## Task prompt
Across the entries below, work out how many lines contain "Option". Respond with the number and no other text.

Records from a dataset

--- --- ---

-- ==== Sys2Proof/Decode.lean ====
section
/-! DEFINITION. The command decoder, total on all 2^32 words (R106), and the encoder (R101, R117, R118). -/

namespace Sys2Proof

/-- Why a word is `ILLEGAL` (R106): the three causes the spec names (R261 row 8). The block reports them alike. -/
inductive Illegal where
  /-- A bit of [31:7] is set (R108). -/
  | reservedBits
  /-- The opcode is one of 0x5 to 0xE (R107). -/
  | reservedOpcode
  /-- TYPE is not 000 for an opcode other than CONFIGURE (R103). -/
  | misplacedType
  deriving DecidableEq, Repr

/-- `OP`, bits [3:0] (R101). -/
def opField (w : Word) : BitVec 4 := w.extractLsb' 0 4

/-- `TYPE`, bits [6:4] (R101). -/
def typeField (w : Word) : BitVec 3 := w.extractLsb' 4 3

/-- `RSVD`, bits [31:7] (R101). -/
def rsvdField (w : Word) : BitVec 25 := w.extractLsb' 7 25

/-- An opcode without an operand: its TYPE field must be 000 (R103, R106). -/
def decodePlain (w : Word) (i : Instr) : Except Illegal Instr :=
  if typeField w = 0#3 then .ok i else .error .misplacedType

/-- `decode(w)` (R106). -/
def decode (w : Word) : Except Illegal Instr :=
  if rsvdField w ≠ 0#25 then .error .reservedBits
  else
    match (opField w).toNat with
    | 0x0 => decodePlain w .nop
    | 0x1 => .ok (.configure (typeField w))
    | 0x2 => decodePlain w .decrypt
    | 0x3 => decodePlain w .encrypt
    | 0x4 => decodePlain w .release
    | 0xF => decodePlain w .sreset
    | _ => .error .reservedOpcode

/-- The instruction a word stands for, if it is legal. -/
def decode? (w : Word) : Option Instr :=
  match decode w with
  | .ok i => some i
  | .error _ => none

/-- The `OP` code of a command (R102). -/
def opcode : Instr → BitVec 4
  | .nop => 0x0#4
  | .configure _ => 0x1#4
  | .decrypt => 0x2#4
  | .encrypt => 0x3#4
  | .release => 0x4#4
  | .sreset => 0xF#4

/-- The `TYPE` field of a command (R103, R104). -/
def typeCode : Instr → BitVec 3
  | .configure t => t
  | _ => 0#3

/-- A command word from its fields, RSVD zero (R101). -/
def commandWord (op : BitVec 4) (type : BitVec 3) : Word := 0#25 ++ type ++ op

/-- The one word of a command (R118). -/
def encode (i : Instr) : Word := commandWord (opcode i) (typeCode i)

/-- The exact word that is `SRESET` (R110). -/
def sresetWord : Word := 0x0000000F#32

/-- The instruction the decoder reads from an instruction of `nbits` table bits whose value is `w`. A command is one
32-bit word, so a value that needs more than 32 bits is no command. -/
def decodeTableWord (nbits w : Nat) : Option Instr :=
  if w % 2 ^ nbits < 2 ^ 32 then decode? (BitVec.ofNat 32 (w % 2 ^ nbits)) else none

end Sys2Proof
end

--- --- ---

## Written answer
2